Most of you know picture a scintillating, vibrant blue stone when you hear the word "Sapphire", don't you? It's not always common knowledge that sapphire is actually very similar to ruby on the atomic level. They're both varieties of a mineral called corundum that are simply colored by slight traces of other elements.

Sapphires are actually not all blue- it's just that the blue variety became the most famous due to demand, treatment procedures and historical usage.

Many patrons of old used to associate blue sapphire with the traits of faithfulness, sincerity and truth. Royalty and clergy both admonished themselves with this precious gemstone for centuries. Blue sapphires became the ultimate standard for the vibrant saturations by which every other blue gemstone was compared against.

Britain's most beloved princess- Lady Diana Spencer was proposed to by Prince Charles using a pristine blue sapphire ring, which was passed on to their child Prince William when the time came for him to get married as well.

The most famous source for blue sapphire is the mountainous Kashmir region, where the best qualities were touted as 'Cornflower Blue' sapphires. This trade label became quite famous and is still used today to depict some of the finest sapphire color profiles. The Kashmir mines though did not last for more than a few decades. Quite short in comparison to the long-drawn production timelines of other sources like Australia and Sri Lanka.

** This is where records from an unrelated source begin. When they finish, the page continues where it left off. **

-- ==== Sys2Proof/Machine/FloatInstr.lean ====
section
/-! DEFINITION. Sys2Proof/Machine/FloatInstr.lean: the floating-point and conversion instructions, opcodes 0x38 to 0x65, and
pair words (R201 to R222, R101 to R104). -/
namespace Sys2Proof.Machine

/-- Operand b of an F32 immediate form: {imm[25:0], 0b00_0000} (R202). -/
def srcF : Opnd → Src
  | .reg r k => .r32 r k
  | .imm v => .val (((v ++ 0#6 : BitVec 32)).setWidth 64)
def State.binaryF (s : State) (o : Alu2) (f : Word → Word → Word) : State :=
  s.alu o.g (.r32 o.d) (.r32 o.s1 o.k1) (srcF o.b) noSrc fun _ a b _ => (f (a.setWidth 32) (b.setWidth 32)).setWidth 64

/-- A function of F32 encodings on words. -/
def onWord (f : Nat → Nat) (a : Word) : Word := BitVec.ofNat 32 (f a.toNat)
def onWord2 (f : Nat → Nat → Nat) (a b : Word) : Word := BitVec.ofNat 32 (f a.toNat b.toNat)
def onWord3 (f : Nat → Nat → Nat → Nat) (a b c : Word) : Word := BitVec.ofNat 32 (f a.toNat b.toNat c.toNat)

/-! ### F32 (R203 to R210) -/

def execFadd (o : Alu2) (m : FMod) (s : State) : Out := .next (s.binaryF o (onWord2 (fF32.add m)))
def execFsub (o : Alu2) (m : FMod) (s : State) : Out := .next (s.binaryF o (onWord2 (fF32.sub m)))
def execFmul (o : Alu2) (m : FMod) (s : State) : Out := .next (s.binaryF o (onWord2 (fF32.mul m)))
def execFdiv (o : Alu2) (m : FMod) (s : State) : Out := .next (s.binaryF o (onWord2 (fF32.div m)))
def execFfma (o : Alu3) (m : FMod) (s : State) : Out := .next (s.ternary o (onWord3 (fF32.fma m false false)))
def execFfms (o : Alu3) (m : FMod) (s : State) : Out := .next (s.ternary o (onWord3 (fF32.fma m false true)))
def execFnma (o : Alu3) (m : FMod) (s : State) : Out := .next (s.ternary o (onWord3 (fF32.fma m true false)))
def execFmin (o : Alu2) (ftz : Bool) (s : State) : Out := .next (s.binaryF o (onWord2 (fF32.pick false ftz)))
def execFmax (o : Alu2) (ftz : Bool) (s : State) : Out := .next (s.binaryF o (onWord2 (fF32.pick true ftz)))
def fclampR (ftz : Bool) (a b c : Nat) : Nat := fF32.pick false ftz (fF32.pick true ftz a b) c
def execFclamp (o : Alu3) (ftz : Bool) (s : State) : Out := .next (s.ternary o (onWord3 (fclampR ftz)))
def execFcmp (o : AluR) (c : FCond) (ftz : Bool) (s : State) : Out :=
  .next (s.binaryR o fun a b => (bit (fF32.cmp c ftz a.toNat b.toNat)).setWidth 32)

/-- R207. -/
def fsgnR (op : SgnOp) (a b : Word) : Word :=
  if fF32.isNaN a.toNat then 0x7FC00000
  else
    let sign := match op with
      | .cpy => b.msb
      | .neg => !b.msb
      | .xor => a.msb != b.msb
    bit sign ++ a.extractLsb' 0 31
def execFsgn (o : AluR) (op : SgnOp) (s : State) : Out := .next (s.binaryR o (fsgnR op))

/-- R208. -/
def frcpR (m : FMod) (a : Nat) : Nat := fF32.round m.rnd m.ftz (FVal.one.div (fF32.val (fF32.flush m.ftz a)))
def frsqR (m : FMod) (a : Nat) : Nat :=
  let v := fF32.val (fF32.flush m.ftz a)
  fF32.round m.rnd m.ftz v.rsqrt
def fsqrtR (m : FMod) (a : Nat) : Nat := fF32.round m.rnd m.ftz (fF32.val (fF32.flush m.ftz a)).sqrt
def execFrcp (o : Alu1) (m : FMod) (s : State) : Out := .next (s.unary o (onWord (frcpR m)))
def execFrsq (o : Alu1) (m : FMod) (s : State) : Out := .next (s.unary o (onWord (frsqR m)))
def execFsqrt (o : Alu1) (m : FMod) (s : State) : Out := .next (s.unary o (onWord (fsqrtR m)))

/-- A special function with flushing of its input and its result (R186, R209). -/
def flushed (f : Nat → Nat) (ftz : Bool) (a : Nat) : Nat := fF32.flush ftz (f (fF32.flush ftz a))
def execFexp2 (o : Alu1) (ftz : Bool) (s : State) : Out := .next (s.unary o (onWord (flushed exp2r ftz)))
def execFlog2 (o : Alu1) (ftz : Bool) (s : State) : Out := .next (s.unary o (onWord (flushed flog2R ftz)))
def execFsin (o : Alu1) (ftz : Bool) (s : State) : Out := .next (s.unary o (onWord (flushed fsinR ftz)))
def execFcos (o : Alu1) (ftz : Bool) (s : State) : Out := .next (s.unary o (onWord (flushed fcosR ftz)))

/-- R210: the integral value keeps the sign of a. -/
def frndR (m : FMod) (a : Nat) : Nat :=
  let b := fF32.flush m.ftz a
  match fF32.val b with
  | .nan => fF32.nanBits
  | .inf _ => b
  | .fin neg mant x st =>
    if 0 ≤ x then b else fF32.round .rn false (.fin neg (quantize m.rnd neg mant x 0 st) 0 false)
def execFrnd (o : Alu1) (m : FMod) (s : State) : Out := .next (s.unary o (onWord (frndR m)))
def fclassR (a : Nat) : Nat :=
  match fF32.val a with
  | .nan => 1
  | .inf neg => if neg then 2 else 256
  | .fin neg m _ _ =>
    let k := if m = 0 then 2 else if fF32.subnormal a then 1 else 0
    if neg then 2 ^ (2 + k) else 2 ^ (7 - k)
def execFclass (o : Alu1) (s : State) : Out := .next (s.unary o (onWord fclassR))
/-- a × 2^n (R210); an exponent beyond ±1,000 gives what ±1,000 gives. -/
def fscaleR (m : FMod) (a : Nat) (n : Int) : Nat :=
  match fF32.val (fF32.flush m.ftz a) with
  | .fin neg mant x st => fF32.round m.rnd m.ftz (.fin neg mant (x + max (-1000) (min 1000 n)) st)
  | v => fF32.round m.rnd m.ftz v
def execFscale (o : Alu2) (m : FMod) (s : State) : Out :=
  .next (s.binary o fun a b => BitVec.ofNat 32 (fscaleR m a.toNat b.toInt))
def fexdR (a b : Word) : Word := BitVec.ofNat 32 (exp2r (f32sub a b).toNat)
def execFexd (o : AluR) (s : State) : Out := .next (s.binaryR o fexdR)

/-! ### Packed halves (R211, R212) -/

def halfFmt (h : Bool) : Fmt := if h then fF16 else fBF16
/-- Element k of a word. -/
def elem16 (k : Nat) (a : Word) : Nat := (a.extractLsb' (16 * k) 16).toNat
def pack16 (e0 e1 : Nat) : Word := BitVec.ofNat 16 e1 ++ BitVec.ofNat 16 e0
def halves2 (f : Nat → Nat → Nat) (a b : Word) : Word := pack16 (f (elem16 0 a) (elem16 0 b)) (f (elem16 1 a) (elem16 1 b))
def halves3 (f : Nat → Nat → Nat → Nat) (a b c : Word) : Word :=
  pack16 (f (elem16 0 a) (elem16 0 b) (elem16 0 c)) (f (elem16 1 a) (elem16 1 b) (elem16 1 c))
def execHadd2 (o : AluR) (h : Bool) (m : FMod) (s : State) : Out := .next (s.binaryR o (halves2 ((halfFmt h).add m)))
def execHmul2 (o : AluR) (h : Bool) (m : FMod) (s : State) : Out := .next (s.binaryR o (halves2 ((halfFmt h).mul m)))
def execHfma2 (o : Alu3) (h : Bool) (m : FMod) (s : State) : Out :=
  .next (s.ternary o (halves3 ((halfFmt h).fma m false false)))
def execHmin2 (o : AluR) (h ftz : Bool) (s : State) : Out := .next (s.binaryR o (halves2 ((halfFmt h).pick false ftz)))
def execHmax2 (o : AluR) (h ftz : Bool) (s : State) : Out := .next (s.binaryR o (halves2 ((halfFmt h).pick true ftz)))
def execHcmp2 (o : AluR) (h : Bool) (c : FCond) (ftz : Bool) (s : State) : Out :=
  .next (s.binaryR o (halves2 fun a b => if (halfFmt h).cmp c ftz a b then 1 else 0))
def hdot2R (h : Bool) (m : FMod) (a b c : Word) : Word :=
  let f := halfFmt h
  let e := fun k (w : Word) => f.val (f.flush m.ftz (elem16 k w))
  BitVec.ofNat 32 (fF32.round m.rnd m.ftz (FVal.sum m.rnd
    [(e 0 a).mul (e 0 b), (e 1 a).mul (e 1 b), fF32.val (fF32.flush m.ftz c.toNat)]))
def execHdot2 (o : Alu3) (h : Bool) (m : FMod) (s : State) : Out := .next (s.ternary o (hdot2R h m))

/-! ### F64 (R213) -/

def State.pair2 (s : State) (o : AluR) (f : Nat → Nat → Nat) : State :=
  s.alu o.g (.r64 o.d) (.r64 o.s1 o.k1) (.r64 o.s2 o.k2) noSrc fun _ a b _ => BitVec.ofNat 64 (f a.toNat b.toNat)
def execDadd (o : AluR) (m : FMod) (s : State) : Out := .next (s.pair2 o (fF64.add m))
def execDmul (o : AluR) (m : FMod) (s : State) : Out := .next (s.pair2 o (fF64.mul m))
def execDfma (o : Alu3) (m : FMod) (s : State) : Out :=
  .next (s.alu o.g (.r64 o.d) (.r64 o.s1 o.k1) (.r64 o.s2 o.k2) (.r64 o.s3 false)
    fun _ a b c => BitVec.ofNat 64 (fF64.fma m false false a.toNat b.toNat c.toNat))

/-! ### Conversions (R214, R215) -/

def typeMin : IType → Int
  | .i32 => -(2 ^ 31) | .n32 => 0 | .i64 => -(2 ^ 63) | .n64 => 0
def typeMax : IType → Int
  | .i32 => 2 ^ 31 - 1 | .n32 => 2 ^ 32 - 1 | .i64 => 2 ^ 63 - 1 | .n64 => 2 ^ 64 - 1
def typeWide : IType → Bool
  | .i64 => true | .n64 => true | _ => false
/-- A value rounded and clamped to an integer type (R214). -/
def toIType (t : IType) (m : Rnd) (v : FVal) : DWord :=
  BitVec.ofInt 64 (match v with
    | .nan => 0
    | .inf neg => if neg then typeMin t else typeMax t
    | _ => max (typeMin t) (min (typeMax t) (roundInt m v)))
/-- The integer of a type in a register or pair. -/
def ofIType (t : IType) (a : DWord) : Int :=
  match t with
  | .i32 => (a.setWidth 32).toInt | .n32 => ((a.setWidth 32).toNat : Int) | .i64 => a.toInt | .n64 => (a.toNat : Int)
def execF2i (o : Alu1) (t : IType) (m : Rnd) (s : State) : Out :=
  .next (s.alu o.g (if typeWide t then .r64 o.d else .r32 o.d) (.r32 o.s1 o.k1) noSrc noSrc
    fun _ a _ _ => toIType t m (fF32.val (a.setWidth 32).toNat))
def execI2f (o : Alu1) (t : IType) (m : Rnd) (s : State) : Out :=
  .next (s.alu o.g (.r32 o.d) (if typeWide t then .r64 o.s1 o.k1 else .r32 o.s1 o.k1) noSrc noSrc
    fun _ a _ _ => BitVec.ofNat 64 (fF32.round m false (.ofInt (ofIType t a))))
def execI2h2 (o : AluR) (sat h u : Bool) (m : Rnd) (s : State) : Out :=
  .next (s.binaryR o fun a b =>
    let c := fun (w : Word) => convert (if h then 2 else 1) m sat (.ofInt (intOf u w))
    pack16 (c a) (c b))
/-- R215. -/
def dcvtR (dir : CvtDir) (m : FMod) (a : DWord) : DWord :=
  match dir with
  | .f32f64 => BitVec.ofNat 64 (fF32.round m.rnd m.ftz (fF64.val (fF64.flush m.ftz a.toNat)))
  | .f64f32 => BitVec.ofNat 64 (fF64.round m.rnd false (fF32.val (fF32.flush m.ftz (a.setWidth 32).toNat)))
  | .i64f64 => toIType .i64 m.rnd (fF64.val (fF64.flush m.ftz a.toNat))
  | .f64i64 => BitVec.ofNat 64 (fF64.round m.rnd m.ftz (.ofInt a.toInt))
def execDcvt (o : Alu1) (dir : CvtDir) (m : FMod) (s : State) : Out :=
  .next (s.alu o.g (if dir = .f32f64 then .r32 o.d else .r64 o.d)
    (if dir = .f64f32 then .r32 o.s1 o.k1 else .r64 o.s1 o.k1) noSrc noSrc fun _ a _ _ => dcvtR dir m a)

/-! ### Format slots (R22, R23, R216 to R218) -/

def State.slotWord (s : State) (slot : BitVec 3) : DWord := (s.curTeam.recd.fmt[slot.toNat]?).getD 0
def slotAFmt (w : DWord) : Nat := (w.extractLsb' 0 4).toNat
def slotBFmt (w : DWord) : Nat := (w.extractLsb' 4 4).toNat
def slotDrainFmt (w : DWord) : Nat := (w.extractLsb' 20 4).toNat
def rndOf (n : Nat) : Rnd :=
  match n with
  | 1 => .rz | 2 => .ru | 3 => .rd | 4 => .rna | _ => .rn
def slotRnd (w : DWord) : Rnd := rndOf (w.extractLsb' 24 3).toNat
def slotSat (w : DWord) : Bool := w.getLsbD 27
def slotFtz (w : DWord) : Bool := w.getLsbD 28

Other varieties of corundum aside from blue sapphire and ruby, are all called 'fancy sapphire'. These can be pink, orange, yellow, green, purple, black, or even colorless. Another high end corundum variety is called Padparadscha sapphire- inspired by the pinkish orange colors of a certain lotus flower. This relatively new variant has taken the gem world by storm and can match the finest blue sapphire for value in top market tiers.

It's interesting to note that before the Roman empire, sapphire was not actually known. Many of the gem's iterations in scripts and ancient text actually refer to lapis lazuli, being described as 'the night sky spangled with stars, or spotted with gold'.